*** Source data Section Begins ***

-- ==== Sys2Proof/Laws/Safety.lean ====
section
/-!
SUPPORT. Which fields the invariants read: a state that has them from another keeps the other's invariants.
-/

namespace Sys2Proof.Machine

open Sys2Proof

theorem State.CursorInv.of_same {s t : State} (h : s.CursorInv) (hk : t.k = s.k) (hb : t.bitCount = s.bitCount)
    (ho : t.byteOffset = s.byteOffset) (hs : t.bitShift = s.bitShift) : t.CursorInv := by
  unfold State.CursorInv; rw [hk, hb, ho, hs]; exact h

/-- A cursor just reset meets its invariant. -/
theorem State.CursorInv.of_zero {s : State} (hk : s.k = 0#5) (hb : s.bitCount = 0#9) (ho : s.byteOffset = 0#6)
    (hs : s.bitShift = 0#3) : s.CursorInv := by
  unfold State.CursorInv; rw [hk, hb, ho, hs]; decide

theorem State.SeedInv.of_same {s t : State} (h : s.SeedInv) (hk : t.k = s.k) (hseed : t.seed = s.seed) (hbuf : t.buf = s.buf) :
    t.SeedInv := by
  unfold State.SeedInv; rw [hk, hseed, hbuf]; exact h

theorem State.ZfInv.of_same {s t : State} (h : s.ZfInv) (hk : t.k = s.k) (hseed : t.seed = s.seed) (hz : t.zf = s.zf) :
    t.ZfInv := by
  unfold State.ZfInv; rw [hk, hseed, hz]; exact h

/-- A command that writes none of `BUF`, `SEED`, the cursor and `ZF`, and leaves a legal `ERR`, keeps the invariants. -/
theorem State.Inv.of_same {s t : State} (h : s.Inv) (hbuf : t.buf = s.buf) (hseed : t.seed = s.seed) (hk : t.k = s.k)
    (hb : t.bitCount = s.bitCount) (ho : t.byteOffset = s.byteOffset) (hs : t.bitShift = s.bitShift) (hz : t.zf = s.zf)
    (he : t.err.toNat ≤ 5) : t.Inv :=
  ⟨h.1.of_same hk hb ho hs, he, State.SeedInv.of_same h.2.2.1 hk hseed hbuf, State.ZfInv.of_same h.2.2.2 hk hseed hz⟩

/-- A state whose cursor and `ZF` were just reset has no valid seed and meets the invariants. -/
theorem State.Inv.of_zero {s : State} (hk : s.k = 0#5) (hb : s.bitCount = 0#9) (ho : s.byteOffset = 0#6) (hs : s.bitShift = 0#3)
    (hz : s.zf = false) (he : s.err.toNat ≤ 5) : s.Inv := by
  refine ⟨.of_zero hk hb ho hs, he, fun j hj => ?_, ?_⟩
  · rw [hk] at hj; exact absurd hj (Nat.not_lt_zero _)
  · unfold State.ZfInv; rw [hk, hz]
    exact ⟨fun h => Bool.noConfusion h, fun ⟨_, hj, _⟩ => absurd hj (Nat.not_lt_zero _)⟩

/-- The latch keeps a legal `ERR` legal. -/
theorem State.ErrInv.latch {s : State} (h : s.ErrInv) (c : ErrorCode) : (s.latch c).ErrInv := by
  unfold State.ErrInv; rw [State.latch_err]; split
  · exact errorBits_le_five c
  · exact h

/-- The latch keeps the invariants. -/
theorem State.Inv.latch {s : State} (h : s.Inv) (c : ErrorCode) : (s.latch c).Inv :=
  h.of_same (by simp) (by simp) (by simp) (by simp) (by simp) (by simp) (by simp) (State.ErrInv.latch h.2.1 c)

end Sys2Proof.Machine
end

*** Source data Section Ends ***

What is needed
Everything from the first line of the records through the line containing "unfold State.SeedInv; rw" is to be set down exactly, while later lines are left out.

Result for this task
-- ==== Sys2Proof/Laws/Safety.lean ====
section
/-!
SUPPORT. Which fields the invariants read: a state that has them from another keeps the other's invariants.
-/

namespace Sys2Proof.Machine

open Sys2Proof

theorem State.CursorInv.of_same {s t : State} (h : s.CursorInv) (hk : t.k = s.k) (hb : t.bitCount = s.bitCount)
    (ho : t.byteOffset = s.byteOffset) (hs : t.bitShift = s.bitShift) : t.CursorInv := by
  unfold State.CursorInv; rw [hk, hb, ho, hs]; exact h

/-- A cursor just reset meets its invariant. -/
theorem State.CursorInv.of_zero {s : State} (hk : s.k = 0#5) (hb : s.bitCount = 0#9) (ho : s.byteOffset = 0#6)
    (hs : s.bitShift = 0#3) : s.CursorInv := by
  unfold State.CursorInv; rw [hk, hb, ho, hs]; decide

theorem State.SeedInv.of_same {s t : State} (h : s.SeedInv) (hk : t.k = s.k) (hseed : t.seed = s.seed) (hbuf : t.buf = s.buf) :
    t.SeedInv := by
  unfold State.SeedInv; rw [hk, hseed, hbuf]; exact h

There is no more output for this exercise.